# WORK ORDER
Your answer must be every line of the data below that holds the string "written", copied exactly.

# EXTRACTED MATERIAL

/-- A returning `atom` or `cas` writes the new value as one event and delivers the old one with S = 0 (R109, R119 to R123): sums wrap at the width, minima and maxima are signed
or unsigned as the operation says, `swap` stores B, `cas` stores the upper half of its operand where the lower half matches, and `esum` adds one FP32 value to a 64-byte
exact sum. -/
def Obligations.AtomicsReturnTheOldValue : Prop :=
  ∀ (sp : Space) (wd : MWidth) (g : Gate) (sl : Slot) (j : BitVec 7) (s : State) (f : Fire) (r : Run s) (k : Nat),
    let w := 8 * wd.bytes
    let old := r.st.num k wd.bytes
    let x := f.b'.data.toNat % 2 ^ w
    let b := fun n => BitVec.ofNat w n
    (∀ i new fl, (i, new, fl) ∈ ([(Instr.atomAdd sp wd g (.slot sl j), (old + x) % 2 ^ w, 0), (.atomAnd sp wd g (.slot sl j), old &&& x, 0),
        (.atomOr sp wd g (.slot sl j), old ||| x, 0), (.atomXor sp wd g (.slot sl j), old ^^^ x, 0),
        (.atomMin sp wd g (.slot sl j), if (b old).sle (b x) then old else x, 0), (.atomMax sp wd g (.slot sl j), if (b x).sle (b old) then old else x, 0),
        (.atomMinn sp wd g (.slot sl j), min old x, 0), (.atomMaxn sp wd g (.slot sl j), max old x, 0),
        (.atomFmin sp wd g (.slot sl j), (fsel (atomFmt wd) false old x).1, (fsel (atomFmt wd) false old x).2),
        (.atomFmax sp wd g (.slot sl j), (fsel (atomFmt wd) true old x).1, (fsel (atomFmt wd) true old x).2),
        (.atomSwap sp wd g (.slot sl j), x, 0),
        (.atomEsum sp wd g (.slot sl j), leNat (xsCell (xsAdd (xsOfCell (leBytes 64 old)) (FloatFmt.f32.read (f.b'.data.toNat % 2 ^ 32))).1),
          (xsAdd (xsOfCell (leBytes 64 old)) (FloatFmt.f32.read (f.b'.data.toNat % 2 ^ 32))).2),
        (.cas sp wd g (.slot sl j), if old = x then f.b'.data.toNat / 2 ^ w % 2 ^ w else old, 0)] : List (Instr × Nat × FlagSet)) →
      Acts s i f → fireCheck s (s.agent f.c) sp f.a.word.toNat wd.bytes true .atomic = none → f.b.denied = [] →
      s.ownPending (s.ctx f.c) sp f.a.word.toNat wd.bytes = false →
      (sp = .main → s.splits (s.agent f.c) f.a.word.toNat = true → s.framesBefore f.c (s.ctx f.c).seq f.idx = false) → (Run.start s).locate (s.agent f.c) sp f.a.word.toNat .rw = (r, .key k) →
      let v : Token := if wd = .v512 then ⟨.vector, BitVec.ofNat 512 old, false, false, false⟩ else ⟨.scalar, (BitVec.ofNat 64 old).setWidth 512, false, false, false⟩
      exec i s = .next ((((r.leaveHome (.node f.c f.b.iid f.idx)).write k (leBytes wd.bytes new)).wroteLines (s.agent f.c) sp f.a.word.toNat k wd.bytes).finish f.c f.b.iid f.idx (shape i)
        { t0 := some v, t1 := some v, flags := fl, outs := 1 }).st)
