-- ==== Sys2Proof/Laws/Maps.lean ====
section
/-! SUPPORT. Sparse maps: what a read gives after a write, and the canonical form. -/

set_option Elab.async false

namespace Sys2Proof.Machine

open Sys2Proof

variable {α : Type}

@[simp] theorem SMap.get_nil (d : α) (k : Nat) : SMap.get [] d k = d := rfl

theorem SMap.get_cons (a : Nat) (v : α) (m : SMap α) (d : α) (k : Nat) : SMap.get ((a, v) :: m) d k = if a = k then v else SMap.get m d k := rfl

/-- A key below every listed key reads as the default. -/
theorem SMap.get_of_above {m : SMap α} {lo k : Nat} (d : α) (h : SMap.above lo m = true) (hk : k < lo) : SMap.get m d k = d := by
  induction m generalizing lo with
  | nil => rfl
  | cons e r ih =>
    obtain ⟨a, v⟩ := e
    simp only [SMap.above, Bool.and_eq_true, decide_eq_true_eq] at h
    rw [SMap.get_cons, if_neg (by omega)]
    exact ih h.2 (by omega)

theorem SMap.above_mono {m : SMap α} {lo hi : Nat} (h : SMap.above hi m = true) (hl : lo ≤ hi) : SMap.above lo m = true := by
  cases m with
  | nil => rfl
  | cons e r =>
    obtain ⟨a, v⟩ := e
    simp only [SMap.above, Bool.and_eq_true, decide_eq_true_eq] at h ⊢
    exact ⟨by omega, h.2⟩

variable [DecidableEq α]

/-- Reading the key that was written. -/
theorem SMap.get_set_self {m : SMap α} {lo : Nat} (d : α) (h : SMap.above lo m = true) (k : Nat) (v : α) : SMap.get (SMap.set m d k v) d k = v := by
  induction m generalizing lo with
  | nil =>
    unfold SMap.set
    split
    · simp_all
    · simp [SMap.get]
  | cons e r ih =>
    obtain ⟨a, x⟩ := e
    simp only [SMap.above, Bool.and_eq_true, decide_eq_true_eq] at h
    unfold SMap.set
    split
    · split
      · rw [SMap.get_cons, if_neg (by omega), SMap.get_of_above d h.2 (by omega)]
        simp_all
      · simp [SMap.get]
    · split
      · split
        · rw [SMap.get_of_above d h.2 (by omega)]
          simp_all
        · simp [SMap.get]
      · rw [SMap.get_cons, if_neg (by omega)]
        exact ih h.2

/-- Reading any other key. -/
theorem SMap.get_set_ne (m : SMap α) (d : α) {k j : Nat} (v : α) (hj : j ≠ k) : SMap.get (SMap.set m d k v) d j = SMap.get m d j := by
  induction m with
  | nil =>
    unfold SMap.set
    split
    · rfl
    · simp [SMap.get, Ne.symm hj]
  | cons e r ih =>
    obtain ⟨a, x⟩ := e
    unfold SMap.set
    split
    · split
      · rfl
      · rw [SMap.get_cons, if_neg (Ne.symm hj)]
    · split
      · rename_i h
        subst h
        split
        · rw [SMap.get_cons, if_neg (Ne.symm hj)]
        · rw [SMap.get_cons, if_neg (Ne.symm hj), SMap.get_cons, if_neg (Ne.symm hj)]
      · rw [SMap.get_cons, SMap.get_cons, ih]

theorem SMap.above_set {m : SMap α} {lo : Nat} (d : α) {k : Nat} (v : α) (h : SMap.above lo m = true) (hk : lo ≤ k) :
    SMap.above lo (SMap.set m d k v) = true := by
  induction m generalizing lo with
  | nil =>
    unfold SMap.set
    split
    · rfl
    · simp [SMap.above, hk]
  | cons e r ih =>
    obtain ⟨a, x⟩ := e
    have h' := h
    simp only [SMap.above, Bool.and_eq_true, decide_eq_true_eq] at h'
    unfold SMap.set
    split
    · split
      · exact h
      · simp only [SMap.above, Bool.and_eq_true, decide_eq_true_eq]
        exact ⟨hk, by omega, h'.2⟩
    · split
      · rename_i h2
        subst h2
        split
        · exact SMap.above_mono h'.2 (by omega)
        · simpa [SMap.above] using h'
      · simp only [SMap.above, Bool.and_eq_true, decide_eq_true_eq]
        exact ⟨h'.1, ih h'.2 (by omega)⟩

theorem SMap.all_set {m : SMap α} {p : Nat × α → Bool} (d : α) (k : Nat) (v : α) (h : m.all p = true) (hv : v ≠ d → p (k, v) = true) :
    (SMap.set m d k v).all p = true := by
  induction m with
  | nil =>
    unfold SMap.set
    split
    · rfl
    · rename_i hne
      simp [hv hne]
  | cons e r ih =>
    obtain ⟨a, x⟩ := e
    simp only [List.all_cons, Bool.and_eq_true] at h
    unfold SMap.set
    split
    · split
      · simp [h.1, h.2]
      · rename_i hne
        simp [h.1, h.2, hv hne]
    · split
      · split
        · exact h.2
        · rename_i hne
          simp [h.2, hv hne]
      · simp [h.1, ih h.2]

/-- A write keeps the canonical form. -/
theorem SMap.wf_set {m : SMap α} (d : α) (k : Nat) (v : α) (h : SMap.wf d m = true) : SMap.wf d (SMap.set m d k v) = true := by
  simp only [SMap.wf, Bool.and_eq_true] at h ⊢
  exact ⟨SMap.above_set d v h.1 (Nat.zero_le _), SMap.all_set d k v h.2 (by simp)⟩

omit [DecidableEq α] in
theorem SMap.above_filter {m : SMap α} {lo : Nat} (p : Nat × α → Bool) (h : SMap.above lo m = true) : SMap.above lo (m.filter p) = true := by
  induction m generalizing lo with
  | nil => rfl
  | cons e r ih =>
    obtain ⟨a, v⟩ := e
    simp only [SMap.above, Bool.and_eq_true, decide_eq_true_eq] at h
    rw [List.filter_cons]
    split
    · simp only [SMap.above, Bool.and_eq_true, decide_eq_true_eq]
      exact ⟨h.1, ih h.2⟩
    · exact ih (SMap.above_mono h.2 (by omega))

/-- Dropping entries keeps the canonical form. -/
theorem SMap.wf_filter {m : SMap α} (d : α) (p : Nat × α → Bool) (h : SMap.wf d m = true) : SMap.wf d (m.filter p) = true := by
  simp only [SMap.wf, Bool.and_eq_true] at h ⊢
  refine ⟨SMap.above_filter p h.1, ?_⟩
  rw [List.all_eq_true] at h ⊢
  exact fun x hx => h.2 x (List.mem_filter.mp hx).1

omit [DecidableEq α] in
theorem SMap.above_map {m : SMap α} {lo : Nat} (f : Nat × α → α) (h : SMap.above lo m = true) : SMap.above lo (m.map (fun e => (e.1, f e))) = true := by
  induction m generalizing lo with
  | nil => rfl
  | cons e r ih =>
    simp only [SMap.above, List.map_cons, Bool.and_eq_true] at h ⊢
    exact ⟨h.1, ih h.2⟩

/-- Giving every entry one value that is not the default keeps the canonical form. -/
theorem SMap.wf_const {m : SMap α} (d v : α) (hv : v ≠ d) (h : SMap.wf d m = true) : SMap.wf d (m.map (fun e => (e.1, v))) = true := by
  simp only [SMap.wf, Bool.and_eq_true] at h ⊢
  refine ⟨SMap.above_map _ h.1, ?_⟩
  simp [hv]

/-- In canonical form, a read gives what was written last. -/
theorem SMap.get_set {m : SMap α} (d : α) (h : SMap.wf d m = true) (k j : Nat) (v : α) :
    SMap.get (SMap.set m d k v) d j = if j = k then v else SMap.get m d j := by
  simp only [SMap.wf, Bool.and_eq_true] at h
  split
  · rename_i e
    subst e
    exact SMap.get_set_self d h.1 j v
  · rename_i e
    exact SMap.get_set_ne m d v e

/-- Equal reads make equal maps, in canonical form. -/
theorem SMap.ext {m n : SMap α} (d : α) (hm : SMap.wf d m = true) (hn : SMap.wf d n = true) (h : ∀ k, SMap.get m d k = SMap.get n d k) : m = n := by
  have key : ∀ (m n : SMap α) (lo : Nat), SMap.above lo m = true → SMap.above lo n = true → m.all (fun e => decide (e.2 ≠ d)) = true
      → n.all (fun e => decide (e.2 ≠ d)) = true → (∀ k, SMap.get m d k = SMap.get n d k) → m = n := by
    intro m
    induction m with
    | nil =>
      intro n lo _ an _ vn h
      cases n with
      | nil => rfl
      | cons e r =>
        obtain ⟨a, v⟩ := e
        have := h a
        simp_all [SMap.get]
    | cons e r ih =>
      obtain ⟨a, v⟩ := e
      intro n lo am an vm vn h
      cases n with
      | nil =>
        have := h a
        simp_all [SMap.get]
      | cons f q =>
        obtain ⟨b, w⟩ := f
        simp only [SMap.above, Bool.and_eq_true, decide_eq_true_eq, List.all_cons, ne_eq] at am an vm vn
        have hab : a = b := by
          rcases Nat.lt_trichotomy a b with g | g | g
          · have := h a
            rw [SMap.get_cons, if_pos rfl, SMap.get_cons, if_neg (by omega), SMap.get_of_above d an.2 (by omega)] at this
            simp_all
          · exact g
          · have := h b
            rw [SMap.get_cons, if_neg (by omega), SMap.get_cons, if_pos rfl, SMap.get_of_above d am.2 (by omega)] at this
            exact absurd this.symm (by simpa using vn.1)
        subst hab
        have hvw : v = w := by
          have := h a
          rwa [SMap.get_cons, if_pos rfl, SMap.get_cons, if_pos rfl] at this
        subst hvw
        congr 1
        refine ih q (a + 1) am.2 an.2 vm.2 vn.2 (fun k => ?_)
        by_cases hk : k = a
        · subst hk
          rw [SMap.get_of_above d am.2 (by omega), SMap.get_of_above d an.2 (by omega)]
        · have := h k
          rwa [SMap.get_cons, if_neg (Ne.symm hk), SMap.get_cons, if_neg (Ne.symm hk)] at this
  simp only [SMap.wf, Bool.and_eq_true] at hm hn
  exact key m n 0 hm.1 hn.1 hm.2 hn.2 h

end Sys2Proof.Machine
end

# EXPECTED ANSWER
/-- Reading the key that was written. -/
/-- In canonical form, a read gives what was written last. -/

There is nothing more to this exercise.